DN-X29 (Br-2EPT) is a self-assembled monolayer (SAM) material constructed by a two-bromine substituted phenothiazine as functional moiety, a two-carbon alkyl chain as linker and a phosphonic acid unit as the anchoring group. The molecularly tailored SAM Br-2EPT enables an energetically well-aligned interface with the perovskite absorber film minimizing non-radiative interfacial recombination losses, thus dramatically improving charge extraction/transport and device performance, as well as the device durability.
This product is covered by patents of Helmholtz-Zentrum Berlin für Materialien und Energie GmbH in Germany and Kaunas University of Technology in Lithuania. Please contact us for further information.
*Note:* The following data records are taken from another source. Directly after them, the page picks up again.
-- ==== Sys2Proof/Laws/FrameGate.lean ====
section
/-! SUPPORT. What each operation of the gate, faults and move ends leaves unchanged: one frame for each, which later proofs cite instead of
unfolding it. -/

namespace Sys2Proof.Machine

@[simp] theorem dropInHand_frame (s : State) :
    (dropInHand s).pending = s.pending ∧ (dropInHand s).freeCount = s.freeCount ∧
    (dropInHand s).lensRead = s.lensRead ∧
    (dropInHand s).resetHeld = s.resetHeld ∧ (dropInHand s).unitAddress = s.unitAddress ∧
    (dropInHand s).pins = s.pins ∧ (dropInHand s).mkd = s.mkd ∧ (dropInHand s).rqt = s.rqt ∧
    (dropInHand s).trc = s.trc ∧ (dropInHand s).fit = s.fit ∧ (dropInHand s).fcc = s.fcc ∧
    (dropInHand s).gtu.presentation = s.gtu.presentation ∧ (dropInHand s).gtu.hold = s.gtu.hold ∧
    (dropInHand s).gtu.exposure = s.gtu.exposure ∧ (dropInHand s).gtu.trig = s.gtu.trig ∧
    (dropInHand s).gtu.route = s.gtu.route ∧ (dropInHand s).gtu.watches = s.gtu.watches ∧
    (dropInHand s).ntu = s.ntu ∧ (dropInHand s).lnk = s.lnk := by
  simp [dropInHand]

@[simp] theorem clearPresentation_frame (s : State) :
    (clearPresentation s).pending = s.pending ∧ (clearPresentation s).freeCount = s.freeCount ∧
    (clearPresentation s).lensRead = s.lensRead ∧
    (clearPresentation s).resetHeld = s.resetHeld ∧ (clearPresentation s).unitAddress = s.unitAddress ∧
    (clearPresentation s).pins = s.pins ∧ (clearPresentation s).mkd = s.mkd ∧ (clearPresentation s).rqt = s.rqt ∧
    (clearPresentation s).trc = s.trc ∧ (clearPresentation s).fit = s.fit ∧ (clearPresentation s).fcc = s.fcc ∧
    (clearPresentation s).gtu.inHand = s.gtu.inHand ∧ (clearPresentation s).gtu.exposure = s.gtu.exposure ∧
    (clearPresentation s).gtu.trig = s.gtu.trig ∧ (clearPresentation s).gtu.route = s.gtu.route ∧
    (clearPresentation s).gtu.watches = s.gtu.watches ∧ (clearPresentation s).gtu.heldReport = s.gtu.heldReport ∧
    (clearPresentation s).ntu = s.ntu ∧ (clearPresentation s).lnk = s.lnk := by
  simp [clearPresentation]
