-- ==== Sys2Proof/Laws/FrameArbiter.lean ====
section
/-! SUPPORT. What each operation of the grant opportunity and the end of a command leaves unchanged: one frame for each, which later proofs cite instead of
unfolding it. -/

namespace Sys2Proof.Machine

@[simp] theorem completeEach_frame (o : OutcomeCode) (l : List Record) (w : Ctx) :
    (completeEach o l w).st.pending = w.st.pending ∧ (completeEach o l w).st.freeCount = w.st.freeCount ∧
    (completeEach o l w).st.lensRead = w.st.lensRead ∧
    (completeEach o l w).st.resetHeld = w.st.resetHeld ∧ (completeEach o l w).st.unitAddress = w.st.unitAddress ∧
    (completeEach o l w).st.pins = w.st.pins ∧ (completeEach o l w).st.mkd = w.st.mkd ∧
    (completeEach o l w).st.rqt.run = w.st.rqt.run ∧ (completeEach o l w).st.rqt.arrival = w.st.rqt.arrival ∧
    (completeEach o l w).st.rqt.halted = w.st.rqt.halted ∧
    (completeEach o l w).st.rqt.stopReason = w.st.rqt.stopReason ∧ (completeEach o l w).st.trc = w.st.trc ∧
    (completeEach o l w).st.fit = w.st.fit ∧ (completeEach o l w).st.fcc = w.st.fcc ∧
    (completeEach o l w).st.gtu = w.st.gtu ∧ (completeEach o l w).st.ntu.ports = w.st.ntu.ports ∧
    (∀ q, ((completeEach o l w).st.lnk.get q).rx = (w.st.lnk.get q).rx) ∧
    (∀ q, ((completeEach o l w).st.lnk.get q).part = (w.st.lnk.get q).part) ∧
    (∀ q, ((completeEach o l w).st.lnk.get q).inbox = (w.st.lnk.get q).inbox) ∧
    (∀ q, ((completeEach o l w).st.lnk.get q).awaitMark = (w.st.lnk.get q).awaitMark) ∧
    (∀ q, ((completeEach o l w).st.lnk.get q).byteTimer = (w.st.lnk.get q).byteTimer) ∧
    (∀ q, ((completeEach o l w).st.lnk.get q).resyncTimer = (w.st.lnk.get q).resyncTimer) ∧
    (∀ q, ((completeEach o l w).st.lnk.get q).outbox = (w.st.lnk.get q).outbox) ∧
    (∀ q, ((completeEach o l w).st.lnk.get q).released = (w.st.lnk.get q).released) ∧
    (∀ q, ((completeEach o l w).st.lnk.get q).txFifo = (w.st.lnk.get q).txFifo) ∧
    (∀ q, ((completeEach o l w).st.lnk.get q).txLine = (w.st.lnk.get q).txLine) ∧
    (∀ q, ((completeEach o l w).st.lnk.get q).driving = (w.st.lnk.get q).driving) ∧
    (∀ q, ((completeEach o l w).st.lnk.get q).rdyMode = (w.st.lnk.get q).rdyMode) ∧
    (∀ q, ((completeEach o l w).st.lnk.get q).threshold = (w.st.lnk.get q).threshold) ∧
    (∀ q, ((completeEach o l w).st.lnk.get q).ctsGating = (w.st.lnk.get q).ctsGating) ∧
    (∀ q, ((completeEach o l w).st.lnk.get q).gap = (w.st.lnk.get q).gap) ∧
    (∀ q, ((completeEach o l w).st.lnk.get q).flags = (w.st.lnk.get q).flags) ∧
    (∀ q, ((completeEach o l w).st.lnk.get q).cts = (w.st.lnk.get q).cts) ∧
    (∀ q, ((completeEach o l w).st.lnk.get q).outstanding = (w.st.lnk.get q).outstanding) := by
  unfold completeEach
  induction l generalizing w with
  | nil => simp
  | cons a l ih => simp [List.foldl_cons, ih]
DN-X30 (MPA-Ph-CPA) is a D-pi-A configured self-assembly monolayer material with a conjugated benzene moiety as linker, which is delicately designed to mitigate the insufficient hole-transport capability typically shown by the insulating alkyl linker-based SAMs. As an alternative to DN-X27, a phosphonic acid unit is attached to offer a stronger anchoring group to the substrates. With the extended conjugation, DN-X30 not only enhance charge transport but also stabilized the electron-rich MPA unit through charge delocalization.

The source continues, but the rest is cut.